このように、エコポイント政策は、良い環境政策でもあり、良い経済政策でもあった。グリーンな経済が、経済として成り立つことを垣間見させてくれた意味でも、重要な政策経験であった。

それでは罪はないのだろうか。

罪と言えば、結果的には、家電に対するグリーンな需要をおよそ丸1年分位の規模で先食いをしてしまったため、その後に反動の家電不況が、特にテレビを中心に来てしまったことを指摘できなくはない。しかし、こうしたことは想定されていたことであり、賢明な経営者は経営計画に織り込んでいたであろう。また、期間限定の不況対策であったので、誘発効果が、景気への本格的な点火剤となることが大事なのであって、継続的な経済政策ではなかった以上、反動売り上げ減を批判しても詮無いことでもある。

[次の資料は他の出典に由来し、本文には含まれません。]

-- ==== Sys2Proof/Machine/State.lean ====
section
/-! DEFINITION. State.lean: everything the manual gives the part, as plain data, and the state after reset. -/

namespace Sys2Proof.Machine

/-- Why the model stops. -/
inductive Fault where
  /-- Raised by `step` when the part has lost its power (R126) and the agenda holds no event that brings it
  back: nothing can move. Safe: the hardware does nothing either. -/
  | unpowered
  deriving DecidableEq, Repr

/-- What the model gives no meaning. -/
inductive Refusal where
  /-- An instruction of the opcode table without a meaning; raised by an arm of `exec`. Safe: nothing is
  claimed about it. No arm raises it. -/
  | notModelled (mnemonic : String)
  deriving DecidableEq, Repr

/-- The causes of precise traps and halting faults (R199, R389). -/
inductive Trap where
  | stopped | illegalInsn | illegalOperand | formatDivergence | translation | protection | window
  | uncorrectable | orphanWait | breakpoint | software | remoteReject | coreFailed | driver
  deriving DecidableEq, Repr

/-- A shape tag (R51): uniform, affine with its base and stride, or general. -/
inductive Tag where
  | u
  | a (base stride : Word)
  | g
  deriving DecidableEq, Repr

/-- A vector register: its tag and its 32 slots (R49, R51). -/
structure VReg where
  tag  : Tag
  vals : List Word
  deriving DecidableEq, Repr

/-- The result an instruction left in its latch (R59): its width, tag and value in each slot. -/
structure Latch where
  wide : Bool
  tag  : Tag
  vals : List Dword
  deriving DecidableEq, Repr

/-- One thread's part of a latch, kept while the thread stands inside a clause (R360). -/
structure LatchVal where
  wide : Bool
  tag  : Tag
  val  : Dword
  deriving DecidableEq, Repr

/-- Where a thread stands inside a clause (R34, R360): the header, the index of the instruction it stands at,
the latches as that instruction sees them, the clause's token, what the clause's s sources had as it issued. -/
structure Mid where
  hdr     : Dword
  idx     : Nat
  latches : List (Option LatchVal)
  token   : Option (BitVec 3)
  after   : Option Dword       -- where the thread continues when that instruction is the clause's last
  copy    : Dword := 0         -- the header of the copy that it is inside on a displaced resume, else 0 (R361)
  olds    : List (Nat × Dword) := [] -- s registers that others have changed since the clause issued (R55)
  deriving DecidableEq, Repr

/-- The parking conditions (R34). -/
inductive Park where
  | lines (ls : List Nat) (since : Nat)
  | result (op : Nat)
  | counter (addr : Nat)
  | bar
  | gbar
  | rejoin (b : BitVec 3)
  | allot
  | tokens (mask : Byte)
  deriving DecidableEq, Repr

/-- The state of a thread of a block on a core or in a save area (R21). PENDING is a launch's block not yet
made, EVICTED a block whose `evicted` is true, STALLED a thread whose core has a serviced fault open. -/
inductive TState where
  | ready
  | parked (c : Park)
  | exited
  | stopped
  | halted
  deriving DecidableEq, Repr

/-- Why a thread was stopped by a halt, for its stop record (R390). -/
structure StopInfo where
  cause  : Trap
  detail : Dword
  deriving DecidableEq, Repr

/-- A thread (R21, R49, R272, R283, R285). -/
structure Thread where
  st       : TState
  before   : TState            -- the state a halt found it in (R391)
  pc       : Dword
  dpc      : Dword
  diverted : Bool
  divertDue : Bool             -- the divert time passed while it ran a clause or its core was stalled (R43)
  preds    : Word
  tok      : Byte
  rs       : List Dword        -- the held return-stack entries, newest first (R273)
  rsd      : Nat               -- RSDEPTH
  insys    : Bool              -- SYSCODE (R287)
  code     : Byte
  sysa     : Dword
  sysb     : Dword
  sysret   : Dword
  tls      : Dword             -- TLSBASE
  wake     : Option Nat        -- a sleeping thread's wake time (R279)
  yielded  : Bool              -- R279
  grp      : Nat               -- the batch it last issued a clause in, 0 before the first (R344)
  mid      : Option Mid
  stop     : Option StopInfo
  stopRec  : Option Nat        -- its record in the stop area (R390)
  finish   : Bool := false     -- it ran a clause at its divert time, and ends it first (R43)
  served   : List Nat := []    -- lines whose fill woke it for an access that it has not made again (R295)
  deriving DecidableEq, Repr

/-- A spindle (R21, R29, R49). -/
structure Spindle where
  spid    : Nat
  lane    : Nat                -- its lane in its partition, 0 to 31 (R12)
  m       : Nat                -- field-1 value
  e0      : Nat
  cons    : Bool
  vpro    : Nat
  vfull   : Nat
  apro    : Nat
  afull   : Nat
  full    : Bool               -- it holds its full allotment (R32)
  acq     : Option Nat         -- a pending request, with its order
  v       : List VReg
  s       : List Dword
  bars    : List (Word × Word) -- ENROLLED and ARRIVED of b0 to b7 (R24)
  threads : List Thread
  deriving DecidableEq, Repr

/-- An accumulator tile handle (R65, R81, R84). -/
structure Tile where
  uid  : Nat                     -- numbers the definitions, the model's own
  base : Nat
  rows : Nat
  cols : Nat
  nf   : Bool
  ovf  : Bool
  deriving DecidableEq, Repr

/-- An exact word with its carry count (R82, R84). -/
structure AccWord where
  n     : Nat
  w     : BitVec 256
  carry : BitVec 8
  deriving DecidableEq, Repr

/-- A stash mapping (R120). -/
structure StashMap where
  l     : Nat
  v     : Dword
  bytes : Nat
  deriving DecidableEq, Repr

/-- An `mma` that no thread has yet waited for on the token that covers it (R66): its operation, the spindle and slots
that issued it, the token, its tile's words, the ranges of the block's local memory that it reads. -/
structure MmaMark where
  op    : Nat
  m     : Nat
  slots : List Nat
  token : Option (BitVec 3)
  base  : Nat
  size  : Nat
  opnds : List (Nat × Nat)
  deriving DecidableEq, Repr

/-- A local store that only its own spindle sees yet (R151, R156, R157): its instruction, numbered among those in the list, and
whether a load of its spindle has come behind it. -/
structure LateStl where
  m    : Nat
  slot : Nat
  addr : Nat
  data : List Byte
  ins  : Nat := 0
  read : Bool := false
  deriving DecidableEq, Repr

/-- Local bytes that an `stl` replaced and that an operand read of an `mma` may still find until an `opfence` of the
storing thread (R162, R300): the thread, the address, the bytes before. -/
structure Unseen where
  m    : Nat
  slot : Nat
  addr : Nat
  old  : List Byte
  deriving DecidableEq, Repr

/-- A stash fill in progress (R118, R121): its local line, the clause header and spindle that started it (R390). -/
structure FillBy where
  line : Nat
  hdr  : Dword
  spid : Nat
  deriving DecidableEq, Repr

/-- A block, resident or evicted (R26, R31, R118, R120, R275). -/
structure Block where
  uid      : Nat
  launch   : Nat
  ctx      : Nat
  core     : Nat
  gl       : Nat               -- index of its gang launch in its launch
  f2       : Nat               -- field-2 value
  wid      : Dword             -- WID with fields 0 and 1 zero
  order    : Nat               -- admission order
  evicted  : Bool
  saveRec  : Option Nat        -- save-area record that holds it (R397)
  spindles : List Spindle
  lsize    : Nat               -- local reservation in bytes (R31)
  lmem     : List Host.Cell    -- local bytes written since admission
  absent   : List Nat          -- local lines whose presence bit is clear (R118)
  fills    : List (Nat × Nat)  -- pending-fill counts that are not zero
  stash    : List StashMap
  owned    : List (Nat × Nat)  -- stash lines filled: local line, physical line (R120)
  dirty    : List Nat          -- stash lines written and not written back (R123)
  acc      : List AccWord      -- accumulator words written since admission
  tiles    : List (Option Tile)
  barArr   : List (Nat × Nat)  -- (spindle, slot) arrived at `bar` (R275)
  gbarArr  : List (Nat × Nat)
  barPh    : Nat
  gbarPh   : Nat
  gangN    : Nat               -- `mma.gang`s issued (R301)
  gangX    : List Nat          -- numbers of those cancelled (R301)
  mmas     : List MmaMark := []   -- R66
  unseen   : List Unseen := []    -- newest first (R162)
  fillBy   : List FillBy := []    -- stash fills in progress (R390)
  slow     : List Nat := []       -- spindles whose `stl` stores the others of the block do not see at once (R151, R156)
  late     : List LateStl := []   -- such stores, in order
  deriving DecidableEq, Repr

/-- A clause in progress on a spindle (R22, R180, R181). `active` is false when none is. -/
structure Run where
  active  : Bool
  blk     : Nat                -- the block
  m       : Nat                -- the spindle's field-1 value
  hdr     : Dword              -- address of the clause header
  base    : Dword              -- address its words were fetched from: a copy's on a displaced resume (R361)
  cls     : Cls
  exec    : List Nat           -- slots whose guard passed, ascending
  token   : Option (BitVec 3)
  words   : List Word          -- the clause's words not yet executed
  cur     : List Word          -- the words from the instruction being executed on
  idx     : Nat                -- instructions fetched so far
  lat     : Option Latch       -- the result of the instruction being executed
  latches : List (Option Latch) -- results of the instructions before it, newest first
  npc     : Dword              -- where the clause continues (R182)
  olds    : List (Nat × Dword) := [] -- s registers that long-latency writes have changed since its issue (R55)
  deriving DecidableEq, Repr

論者としては、罪とは、むしろ、エコポイントの経験をしてもなお、通年的な環境経済政策の可能性に目を開かない論客が今なおいることではないだろうか、と思われる。エコポイント政策の経験とは、環境経済政策の全面展開の点火剤となってしかるべきものである。

もうそろそろマインドセットを変えて、環境で儲けようではないか。エコビジネスは禁じ手ではないのである。